Look through the listing for the word "room". Copy each line that has it.

* _Input records_:

|---|

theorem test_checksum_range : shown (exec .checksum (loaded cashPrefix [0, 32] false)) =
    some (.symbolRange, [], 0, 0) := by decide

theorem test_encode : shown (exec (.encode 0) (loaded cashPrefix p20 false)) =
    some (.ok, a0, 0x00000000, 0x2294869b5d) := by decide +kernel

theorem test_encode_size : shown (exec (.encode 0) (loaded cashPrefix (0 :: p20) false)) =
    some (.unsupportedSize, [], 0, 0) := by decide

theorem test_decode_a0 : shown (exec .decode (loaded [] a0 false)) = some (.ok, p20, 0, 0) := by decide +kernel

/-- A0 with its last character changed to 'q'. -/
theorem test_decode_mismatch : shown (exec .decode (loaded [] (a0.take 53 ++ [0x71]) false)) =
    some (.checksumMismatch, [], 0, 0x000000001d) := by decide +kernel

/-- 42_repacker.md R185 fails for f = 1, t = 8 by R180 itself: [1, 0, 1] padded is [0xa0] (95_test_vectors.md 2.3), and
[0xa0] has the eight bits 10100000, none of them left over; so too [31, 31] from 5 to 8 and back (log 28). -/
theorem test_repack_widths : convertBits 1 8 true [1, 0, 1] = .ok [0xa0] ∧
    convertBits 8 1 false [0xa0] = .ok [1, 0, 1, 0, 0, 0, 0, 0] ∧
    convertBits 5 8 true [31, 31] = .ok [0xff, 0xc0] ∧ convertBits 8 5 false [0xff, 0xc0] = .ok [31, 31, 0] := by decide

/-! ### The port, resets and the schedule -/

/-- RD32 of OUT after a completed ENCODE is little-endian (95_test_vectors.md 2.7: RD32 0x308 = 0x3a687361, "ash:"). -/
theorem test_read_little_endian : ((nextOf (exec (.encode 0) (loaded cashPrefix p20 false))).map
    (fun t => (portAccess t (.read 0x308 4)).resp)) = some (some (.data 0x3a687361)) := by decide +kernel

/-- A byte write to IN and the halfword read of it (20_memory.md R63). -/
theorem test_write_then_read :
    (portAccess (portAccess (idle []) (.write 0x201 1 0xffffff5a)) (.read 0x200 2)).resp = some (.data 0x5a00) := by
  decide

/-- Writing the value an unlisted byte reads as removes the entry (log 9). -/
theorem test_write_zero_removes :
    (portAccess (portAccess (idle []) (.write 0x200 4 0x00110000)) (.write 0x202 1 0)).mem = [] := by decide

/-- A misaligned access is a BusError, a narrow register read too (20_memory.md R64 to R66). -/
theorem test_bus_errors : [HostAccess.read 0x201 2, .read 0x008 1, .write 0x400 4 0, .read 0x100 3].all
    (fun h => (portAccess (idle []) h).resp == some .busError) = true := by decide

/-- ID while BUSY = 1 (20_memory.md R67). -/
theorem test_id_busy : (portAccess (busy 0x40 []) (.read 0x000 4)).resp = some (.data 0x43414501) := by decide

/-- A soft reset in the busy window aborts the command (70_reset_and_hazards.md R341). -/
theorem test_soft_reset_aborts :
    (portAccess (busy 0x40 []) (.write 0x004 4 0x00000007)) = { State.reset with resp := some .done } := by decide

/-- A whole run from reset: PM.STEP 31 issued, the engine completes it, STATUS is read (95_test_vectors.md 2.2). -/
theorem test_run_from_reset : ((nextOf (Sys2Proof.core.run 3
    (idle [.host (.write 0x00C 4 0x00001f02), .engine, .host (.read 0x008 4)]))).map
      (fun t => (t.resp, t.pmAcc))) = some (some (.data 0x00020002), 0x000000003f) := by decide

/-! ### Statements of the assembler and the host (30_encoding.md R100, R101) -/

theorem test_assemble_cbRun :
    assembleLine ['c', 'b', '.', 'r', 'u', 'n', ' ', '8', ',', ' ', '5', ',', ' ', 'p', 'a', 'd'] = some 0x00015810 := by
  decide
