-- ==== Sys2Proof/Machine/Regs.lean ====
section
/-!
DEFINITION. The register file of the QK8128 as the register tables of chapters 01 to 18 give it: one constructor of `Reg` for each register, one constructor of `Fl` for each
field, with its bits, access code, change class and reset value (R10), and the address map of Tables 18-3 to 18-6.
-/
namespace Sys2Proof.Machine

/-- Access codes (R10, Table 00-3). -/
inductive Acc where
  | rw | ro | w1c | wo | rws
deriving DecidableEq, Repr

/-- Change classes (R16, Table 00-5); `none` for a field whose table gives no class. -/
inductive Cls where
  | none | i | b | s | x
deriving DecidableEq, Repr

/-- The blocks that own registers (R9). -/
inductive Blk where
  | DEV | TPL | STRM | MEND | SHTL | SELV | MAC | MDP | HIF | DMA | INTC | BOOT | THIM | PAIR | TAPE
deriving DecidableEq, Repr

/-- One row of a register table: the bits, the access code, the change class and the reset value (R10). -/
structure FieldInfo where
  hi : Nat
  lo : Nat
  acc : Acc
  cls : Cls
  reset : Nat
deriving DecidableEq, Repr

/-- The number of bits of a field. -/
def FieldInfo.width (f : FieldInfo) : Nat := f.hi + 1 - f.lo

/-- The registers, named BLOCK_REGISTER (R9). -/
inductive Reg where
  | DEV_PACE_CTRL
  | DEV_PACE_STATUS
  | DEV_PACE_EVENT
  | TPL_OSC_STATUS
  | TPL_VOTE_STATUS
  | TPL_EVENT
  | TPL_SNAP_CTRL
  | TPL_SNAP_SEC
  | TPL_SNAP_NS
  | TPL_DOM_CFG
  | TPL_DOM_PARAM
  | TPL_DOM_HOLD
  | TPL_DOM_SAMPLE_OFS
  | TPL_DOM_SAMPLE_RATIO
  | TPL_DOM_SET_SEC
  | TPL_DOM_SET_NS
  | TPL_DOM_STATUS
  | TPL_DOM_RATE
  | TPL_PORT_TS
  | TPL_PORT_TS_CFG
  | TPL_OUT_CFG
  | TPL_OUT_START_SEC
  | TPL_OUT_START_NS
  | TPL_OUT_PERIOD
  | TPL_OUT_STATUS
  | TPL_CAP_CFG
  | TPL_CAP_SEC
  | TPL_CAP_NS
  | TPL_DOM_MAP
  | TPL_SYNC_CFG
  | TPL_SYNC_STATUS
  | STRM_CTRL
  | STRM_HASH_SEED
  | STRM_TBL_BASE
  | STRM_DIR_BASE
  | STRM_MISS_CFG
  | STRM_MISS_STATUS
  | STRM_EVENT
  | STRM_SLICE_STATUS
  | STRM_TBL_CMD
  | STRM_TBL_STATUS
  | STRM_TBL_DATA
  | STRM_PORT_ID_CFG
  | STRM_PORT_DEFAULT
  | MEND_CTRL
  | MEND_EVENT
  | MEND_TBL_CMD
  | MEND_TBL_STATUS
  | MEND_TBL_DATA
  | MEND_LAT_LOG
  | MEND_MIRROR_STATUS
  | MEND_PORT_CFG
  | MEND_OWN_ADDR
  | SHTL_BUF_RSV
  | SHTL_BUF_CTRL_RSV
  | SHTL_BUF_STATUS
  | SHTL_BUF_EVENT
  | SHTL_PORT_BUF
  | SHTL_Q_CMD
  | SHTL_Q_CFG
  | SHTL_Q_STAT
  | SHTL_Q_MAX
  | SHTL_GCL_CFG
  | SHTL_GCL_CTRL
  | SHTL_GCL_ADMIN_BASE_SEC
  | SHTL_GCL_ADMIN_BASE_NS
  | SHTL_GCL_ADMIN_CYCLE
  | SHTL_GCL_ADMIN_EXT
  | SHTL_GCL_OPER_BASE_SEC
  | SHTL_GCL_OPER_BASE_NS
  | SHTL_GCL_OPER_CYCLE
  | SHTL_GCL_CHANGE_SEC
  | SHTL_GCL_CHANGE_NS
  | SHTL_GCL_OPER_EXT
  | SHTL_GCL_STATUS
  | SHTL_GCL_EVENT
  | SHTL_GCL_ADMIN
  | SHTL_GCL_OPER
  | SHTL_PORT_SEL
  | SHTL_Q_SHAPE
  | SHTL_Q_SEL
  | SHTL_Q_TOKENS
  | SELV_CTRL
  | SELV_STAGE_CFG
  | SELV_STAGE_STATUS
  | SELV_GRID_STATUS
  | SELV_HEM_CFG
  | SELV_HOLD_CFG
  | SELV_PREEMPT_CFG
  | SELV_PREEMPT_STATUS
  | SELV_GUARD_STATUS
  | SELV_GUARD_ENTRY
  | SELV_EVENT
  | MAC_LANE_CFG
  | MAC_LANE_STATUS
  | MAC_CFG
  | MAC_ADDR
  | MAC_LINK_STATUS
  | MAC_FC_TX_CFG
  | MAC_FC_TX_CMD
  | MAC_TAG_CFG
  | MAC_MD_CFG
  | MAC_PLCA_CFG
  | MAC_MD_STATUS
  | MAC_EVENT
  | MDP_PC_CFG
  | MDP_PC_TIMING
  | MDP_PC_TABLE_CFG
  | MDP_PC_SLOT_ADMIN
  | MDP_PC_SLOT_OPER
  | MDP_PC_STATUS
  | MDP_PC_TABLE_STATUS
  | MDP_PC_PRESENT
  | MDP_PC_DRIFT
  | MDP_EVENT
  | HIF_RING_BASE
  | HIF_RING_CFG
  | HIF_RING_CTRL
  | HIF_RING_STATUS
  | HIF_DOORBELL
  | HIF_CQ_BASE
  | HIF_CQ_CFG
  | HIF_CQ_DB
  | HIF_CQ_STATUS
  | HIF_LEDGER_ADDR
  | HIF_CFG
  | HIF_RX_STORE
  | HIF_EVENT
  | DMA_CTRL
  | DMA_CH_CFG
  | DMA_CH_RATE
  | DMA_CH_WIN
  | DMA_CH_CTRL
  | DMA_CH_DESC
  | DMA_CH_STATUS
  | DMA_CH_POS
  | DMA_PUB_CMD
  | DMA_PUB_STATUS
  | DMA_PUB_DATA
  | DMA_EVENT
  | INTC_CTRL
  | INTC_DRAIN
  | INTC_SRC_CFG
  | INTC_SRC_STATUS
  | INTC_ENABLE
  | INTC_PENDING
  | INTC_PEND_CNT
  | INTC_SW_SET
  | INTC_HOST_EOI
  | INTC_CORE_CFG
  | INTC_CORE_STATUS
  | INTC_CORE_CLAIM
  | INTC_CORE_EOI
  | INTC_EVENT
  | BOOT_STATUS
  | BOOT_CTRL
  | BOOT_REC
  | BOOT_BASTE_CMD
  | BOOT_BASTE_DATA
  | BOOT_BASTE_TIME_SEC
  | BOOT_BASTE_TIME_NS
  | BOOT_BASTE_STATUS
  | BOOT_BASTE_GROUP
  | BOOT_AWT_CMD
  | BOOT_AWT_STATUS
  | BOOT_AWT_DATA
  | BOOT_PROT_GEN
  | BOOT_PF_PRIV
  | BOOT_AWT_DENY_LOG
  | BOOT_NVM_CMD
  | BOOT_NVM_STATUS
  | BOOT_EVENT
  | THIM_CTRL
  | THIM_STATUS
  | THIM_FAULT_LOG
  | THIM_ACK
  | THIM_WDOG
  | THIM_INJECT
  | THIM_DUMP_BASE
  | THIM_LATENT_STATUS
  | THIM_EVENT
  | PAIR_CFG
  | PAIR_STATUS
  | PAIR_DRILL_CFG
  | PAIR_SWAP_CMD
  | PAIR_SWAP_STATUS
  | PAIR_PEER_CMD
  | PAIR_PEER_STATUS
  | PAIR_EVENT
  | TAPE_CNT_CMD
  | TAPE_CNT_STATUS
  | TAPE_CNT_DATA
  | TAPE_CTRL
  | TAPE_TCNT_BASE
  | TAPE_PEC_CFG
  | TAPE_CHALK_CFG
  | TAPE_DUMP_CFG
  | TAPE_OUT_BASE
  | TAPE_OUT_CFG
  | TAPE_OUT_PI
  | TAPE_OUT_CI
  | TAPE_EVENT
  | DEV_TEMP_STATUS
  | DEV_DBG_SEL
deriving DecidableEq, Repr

|---|

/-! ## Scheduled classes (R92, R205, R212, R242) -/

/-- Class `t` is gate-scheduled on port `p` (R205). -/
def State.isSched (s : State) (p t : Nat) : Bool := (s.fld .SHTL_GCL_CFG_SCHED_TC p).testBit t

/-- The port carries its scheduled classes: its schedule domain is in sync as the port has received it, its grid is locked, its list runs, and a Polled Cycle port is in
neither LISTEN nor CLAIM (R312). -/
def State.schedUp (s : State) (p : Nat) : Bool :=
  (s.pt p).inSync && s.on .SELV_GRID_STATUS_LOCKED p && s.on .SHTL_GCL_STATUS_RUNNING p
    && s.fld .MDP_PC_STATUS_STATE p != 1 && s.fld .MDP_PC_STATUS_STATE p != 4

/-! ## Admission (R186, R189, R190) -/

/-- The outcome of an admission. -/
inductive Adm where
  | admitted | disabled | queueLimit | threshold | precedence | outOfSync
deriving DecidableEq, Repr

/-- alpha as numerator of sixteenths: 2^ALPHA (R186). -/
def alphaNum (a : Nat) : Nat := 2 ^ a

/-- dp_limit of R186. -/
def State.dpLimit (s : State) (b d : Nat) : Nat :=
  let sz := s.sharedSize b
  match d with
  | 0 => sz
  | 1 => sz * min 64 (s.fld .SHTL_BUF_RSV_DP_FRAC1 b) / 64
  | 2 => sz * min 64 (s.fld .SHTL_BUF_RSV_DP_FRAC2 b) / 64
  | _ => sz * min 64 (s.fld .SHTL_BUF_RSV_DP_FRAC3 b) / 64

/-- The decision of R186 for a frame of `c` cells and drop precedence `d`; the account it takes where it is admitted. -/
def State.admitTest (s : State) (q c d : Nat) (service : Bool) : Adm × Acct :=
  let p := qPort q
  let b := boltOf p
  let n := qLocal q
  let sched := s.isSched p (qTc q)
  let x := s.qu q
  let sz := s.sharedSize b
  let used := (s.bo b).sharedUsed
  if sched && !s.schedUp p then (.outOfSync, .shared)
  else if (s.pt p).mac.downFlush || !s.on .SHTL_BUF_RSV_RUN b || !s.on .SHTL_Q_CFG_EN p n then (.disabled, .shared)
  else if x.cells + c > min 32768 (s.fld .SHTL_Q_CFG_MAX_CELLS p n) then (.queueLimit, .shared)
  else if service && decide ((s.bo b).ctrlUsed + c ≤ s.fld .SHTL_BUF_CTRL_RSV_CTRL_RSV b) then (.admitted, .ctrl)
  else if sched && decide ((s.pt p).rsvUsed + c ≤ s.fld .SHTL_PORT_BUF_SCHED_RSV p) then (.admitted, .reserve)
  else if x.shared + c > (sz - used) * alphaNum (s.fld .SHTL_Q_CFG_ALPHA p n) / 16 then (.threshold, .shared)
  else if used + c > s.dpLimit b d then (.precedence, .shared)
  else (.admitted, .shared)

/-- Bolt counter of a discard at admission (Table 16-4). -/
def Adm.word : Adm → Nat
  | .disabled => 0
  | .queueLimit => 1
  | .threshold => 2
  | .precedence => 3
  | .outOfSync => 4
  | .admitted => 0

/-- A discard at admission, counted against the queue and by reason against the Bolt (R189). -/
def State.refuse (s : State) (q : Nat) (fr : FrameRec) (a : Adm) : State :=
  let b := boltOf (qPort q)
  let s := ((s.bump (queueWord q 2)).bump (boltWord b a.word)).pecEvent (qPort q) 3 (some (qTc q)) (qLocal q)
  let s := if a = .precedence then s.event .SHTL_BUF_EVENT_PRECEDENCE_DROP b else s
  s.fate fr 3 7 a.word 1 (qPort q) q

|---|

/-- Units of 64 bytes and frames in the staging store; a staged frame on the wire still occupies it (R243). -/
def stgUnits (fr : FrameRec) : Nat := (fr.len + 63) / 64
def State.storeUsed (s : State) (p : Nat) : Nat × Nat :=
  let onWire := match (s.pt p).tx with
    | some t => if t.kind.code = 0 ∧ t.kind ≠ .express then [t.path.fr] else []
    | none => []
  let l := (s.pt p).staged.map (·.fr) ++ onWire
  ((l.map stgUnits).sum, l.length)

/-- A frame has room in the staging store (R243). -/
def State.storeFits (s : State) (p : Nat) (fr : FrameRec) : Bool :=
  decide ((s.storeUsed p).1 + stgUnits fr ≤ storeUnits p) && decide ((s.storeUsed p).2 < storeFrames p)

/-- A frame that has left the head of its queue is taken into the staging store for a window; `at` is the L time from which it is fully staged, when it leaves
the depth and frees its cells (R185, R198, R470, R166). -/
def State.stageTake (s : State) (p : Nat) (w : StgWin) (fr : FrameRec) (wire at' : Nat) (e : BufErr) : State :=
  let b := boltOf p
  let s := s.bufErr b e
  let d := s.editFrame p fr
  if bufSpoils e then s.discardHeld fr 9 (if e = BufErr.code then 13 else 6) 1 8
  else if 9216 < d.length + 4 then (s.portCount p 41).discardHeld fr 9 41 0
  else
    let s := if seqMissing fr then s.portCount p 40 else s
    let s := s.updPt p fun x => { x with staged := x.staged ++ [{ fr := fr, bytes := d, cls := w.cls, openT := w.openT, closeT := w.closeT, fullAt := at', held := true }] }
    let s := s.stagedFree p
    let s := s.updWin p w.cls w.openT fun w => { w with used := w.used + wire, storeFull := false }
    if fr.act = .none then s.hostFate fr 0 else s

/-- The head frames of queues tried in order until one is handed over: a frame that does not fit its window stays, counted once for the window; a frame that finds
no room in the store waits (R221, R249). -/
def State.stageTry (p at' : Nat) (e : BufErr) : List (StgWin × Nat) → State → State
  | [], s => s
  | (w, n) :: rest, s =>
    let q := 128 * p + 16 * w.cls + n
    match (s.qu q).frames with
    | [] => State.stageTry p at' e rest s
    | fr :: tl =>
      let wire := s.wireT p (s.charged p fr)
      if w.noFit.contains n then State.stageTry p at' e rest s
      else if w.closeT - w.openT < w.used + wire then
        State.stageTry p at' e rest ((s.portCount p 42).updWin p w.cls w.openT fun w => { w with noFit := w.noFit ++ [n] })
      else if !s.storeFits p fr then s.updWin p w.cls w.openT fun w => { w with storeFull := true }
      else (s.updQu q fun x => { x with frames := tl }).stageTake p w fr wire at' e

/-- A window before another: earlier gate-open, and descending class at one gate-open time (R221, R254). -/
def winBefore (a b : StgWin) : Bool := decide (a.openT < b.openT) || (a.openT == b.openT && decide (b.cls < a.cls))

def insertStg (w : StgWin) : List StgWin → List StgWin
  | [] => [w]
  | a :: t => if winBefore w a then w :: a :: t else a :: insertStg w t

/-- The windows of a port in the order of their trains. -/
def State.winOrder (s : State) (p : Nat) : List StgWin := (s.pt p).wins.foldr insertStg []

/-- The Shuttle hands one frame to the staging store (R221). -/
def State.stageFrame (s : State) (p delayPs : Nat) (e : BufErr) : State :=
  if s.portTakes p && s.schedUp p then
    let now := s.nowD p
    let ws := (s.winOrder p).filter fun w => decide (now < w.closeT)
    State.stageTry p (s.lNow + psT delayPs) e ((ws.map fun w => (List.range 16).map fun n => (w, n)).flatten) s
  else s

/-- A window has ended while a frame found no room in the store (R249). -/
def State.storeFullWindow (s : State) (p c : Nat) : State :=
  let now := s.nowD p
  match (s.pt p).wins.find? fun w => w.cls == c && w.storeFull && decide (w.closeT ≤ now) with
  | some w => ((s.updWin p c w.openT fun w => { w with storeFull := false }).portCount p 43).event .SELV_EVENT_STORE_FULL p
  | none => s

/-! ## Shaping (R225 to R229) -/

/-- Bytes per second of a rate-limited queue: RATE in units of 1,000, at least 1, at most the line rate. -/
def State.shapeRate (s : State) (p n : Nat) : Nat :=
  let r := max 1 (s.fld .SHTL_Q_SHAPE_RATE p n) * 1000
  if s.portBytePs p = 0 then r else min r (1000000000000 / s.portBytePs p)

|---|

* _Answer to the exercise_:
/-- A frame has room in the staging store (R243). -/
no room in the store waits (R221, R249). -/
/-- A window has ended while a frame found no room in the store (R249). -/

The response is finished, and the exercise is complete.